→ Exercise aim:
Print the data that follows exactly as it stands, from its first line through the line containing "vMoveEl vd [vs1] pm (fun el i => if", and stop there.

→ Saved data entries:

-- ==== Sys2Proof/Machine/VectorMove.lean ====
section
/-!
DEFINITION. Sys2Proof/Machine/VectorMove.lean: moves, permutes and reductions, compares and predicates, vector memory and long accumulators
(07, Tables 7.13 to 7.16): rows 193 to 242.
-/
namespace Sys2Proof.Machine
open Sys2Proof

/-! ## Moves, permutes and reductions (07, Table 7.13) -/

/-- A single register of a group operand: its group is aligned, and only that register is read or written. -/
def vOne (vd : Nat) (groups reads : List (BitVec 5)) (t : EngArch) (f : EngRes) : EngRes :=
  vCheck t { ill := groups.any (fun n => t.badGroup false { n := n.toNat, r := vGroup t.vtype }), widths := anyWidth, modulus := none, sh := 0,
             vd := vd, srcs := reads.map (fun n => { n := n.toNat, r := 1 }), refuse := none } f

/-- 07, Table 7.13: element 0 into a scalar register. -/
def execVxget (e : Fin 144) (rd vs1 : BitVec 5) (s : State) : Host.Outcome State Fault Refusal :=
  s.on fun d => engOp e (fun t =>
    vOne rd.toNat [vs1] [vs1] t (.ok (t.setX rd (BitVec.ofNat 64 (elemOf (vWidth t.vtype) (t.vBits vs1.toNat) 0))).vEnd)) d

/-- 07, Table 7.13: a scalar into element 0. -/
def execVxput (e : Fin 144) (vd rs2 : BitVec 5) (pm : Option (BitVec 3)) (s : State) : Host.Outcome State Fault Refusal :=
  s.on fun d => engOp e (fun t =>
    vOne vd.toNat [vd] [] t (.ok (
      if t.active pm 0 then (t.setV vd.toNat (setElem (vWidth t.vtype) (t.vBits vd.toNat) 0 (t.getX rs2).toNat) 0).vEnd else t.vEnd))) d

/-- An element-wise rearrangement of the groups srcs. -/
def vMoveEl (vd : BitVec 5) (srcs : List (BitVec 5)) (pm : Option (BitVec 3)) (k : (el : Nat → Nat → Nat) → Nat → Option Nat) (t : EngArch) : EngRes :=
  vPlain vd srcs anyWidth noMod (fun t => t.active pm) (fun _ _ el i => k el i) t

/-- x[rs2] as an element. -/
def slideBy (t : EngArch) (rs2 : BitVec 5) : Nat := (t.getX rs2).toNat % 2 ^ vWidth t.vtype

/-- 07, Table 7.13: elements slide up; those below k are unchanged. -/
def execVshupX (e : Fin 144) (vd vs1 rs2 : BitVec 5) (pm : Option (BitVec 3)) (s : State) : Host.Outcome State Fault Refusal :=
  s.on fun d => engOp e (fun t =>
    let k := slideBy t rs2
    vMoveEl vd [vs1] pm (fun el i => if k ≤ i then some (el 0 (i - k)) else none) t) d

/-- 07, Table 7.13: elements slide down; zeros enter from above VLCAP. -/
def execVshdnX (e : Fin 144) (vd vs1 rs2 : BitVec 5) (pm : Option (BitVec 3)) (s : State) : Host.Outcome State Fault Refusal :=
  s.on fun d => engOp e (fun t =>
    let k := slideBy t rs2
    vMoveEl vd [vs1] pm (fun el i => some (if i + k < vCap t.vtype then el 0 (i + k) else 0)) t) d

/-- 07, Table 7.13: permute by index. -/
def execVperm (e : Fin 144) (vd vs1 vs2 : BitVec 5) (pm : Option (BitVec 3)) (s : State) : Host.Outcome State Fault Refusal :=
  s.on fun d => engOp e (fun t =>
    vMoveEl vd [vs1, vs2] pm (fun el i => some (if el 1 i < vCap t.vtype then el 0 (el 1 i) else 0)) t) d

/-- The numbers below n whose bit of p is set, in order. -/
def setBits (p n : Nat) : List Nat := (List.range n).filter (fun i => bitOf p i)

/-- 07, Table 7.13: the elements below VL whose predicate bit is set are packed; PM is 0. -/
def execVpack (e : Fin 144) (vd vs1 : BitVec 5) (pr : BitVec 3) (s : State) : Host.Outcome State Fault Refusal :=
  s.on fun d => engOp e (fun t =>
    let u := { t with vresume := 0 }
    let l := setBits (t.pBits pr.toNat) t.vl
    vMoveEl vd [vs1] none (fun el i => (l[i]?).map (el 0)) u) d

→ Result of this task:
-- ==== Sys2Proof/Machine/VectorMove.lean ====
section
/-!
DEFINITION. Sys2Proof/Machine/VectorMove.lean: moves, permutes and reductions, compares and predicates, vector memory and long accumulators
(07, Tables 7.13 to 7.16): rows 193 to 242.
-/
namespace Sys2Proof.Machine
open Sys2Proof

/-! ## Moves, permutes and reductions (07, Table 7.13) -/

/-- A single register of a group operand: its group is aligned, and only that register is read or written. -/
def vOne (vd : Nat) (groups reads : List (BitVec 5)) (t : EngArch) (f : EngRes) : EngRes :=
  vCheck t { ill := groups.any (fun n => t.badGroup false { n := n.toNat, r := vGroup t.vtype }), widths := anyWidth, modulus := none, sh := 0,
             vd := vd, srcs := reads.map (fun n => { n := n.toNat, r := 1 }), refuse := none } f

/-- 07, Table 7.13: element 0 into a scalar register. -/
def execVxget (e : Fin 144) (rd vs1 : BitVec 5) (s : State) : Host.Outcome State Fault Refusal :=
  s.on fun d => engOp e (fun t =>
    vOne rd.toNat [vs1] [vs1] t (.ok (t.setX rd (BitVec.ofNat 64 (elemOf (vWidth t.vtype) (t.vBits vs1.toNat) 0))).vEnd)) d

/-- 07, Table 7.13: a scalar into element 0. -/
def execVxput (e : Fin 144) (vd rs2 : BitVec 5) (pm : Option (BitVec 3)) (s : State) : Host.Outcome State Fault Refusal :=
  s.on fun d => engOp e (fun t =>
    vOne vd.toNat [vd] [] t (.ok (
      if t.active pm 0 then (t.setV vd.toNat (setElem (vWidth t.vtype) (t.vBits vd.toNat) 0 (t.getX rs2).toNat) 0).vEnd else t.vEnd))) d

/-- An element-wise rearrangement of the groups srcs. -/
def vMoveEl (vd : BitVec 5) (srcs : List (BitVec 5)) (pm : Option (BitVec 3)) (k : (el : Nat → Nat → Nat) → Nat → Option Nat) (t : EngArch) : EngRes :=
  vPlain vd srcs anyWidth noMod (fun t => t.active pm) (fun _ _ el i => k el i) t

/-- x[rs2] as an element. -/
def slideBy (t : EngArch) (rs2 : BitVec 5) : Nat := (t.getX rs2).toNat % 2 ^ vWidth t.vtype

/-- 07, Table 7.13: elements slide up; those below k are unchanged. -/
def execVshupX (e : Fin 144) (vd vs1 rs2 : BitVec 5) (pm : Option (BitVec 3)) (s : State) : Host.Outcome State Fault Refusal :=
  s.on fun d => engOp e (fun t =>
    let k := slideBy t rs2
    vMoveEl vd [vs1] pm (fun el i => if k ≤ i then some (el 0 (i - k)) else none) t) d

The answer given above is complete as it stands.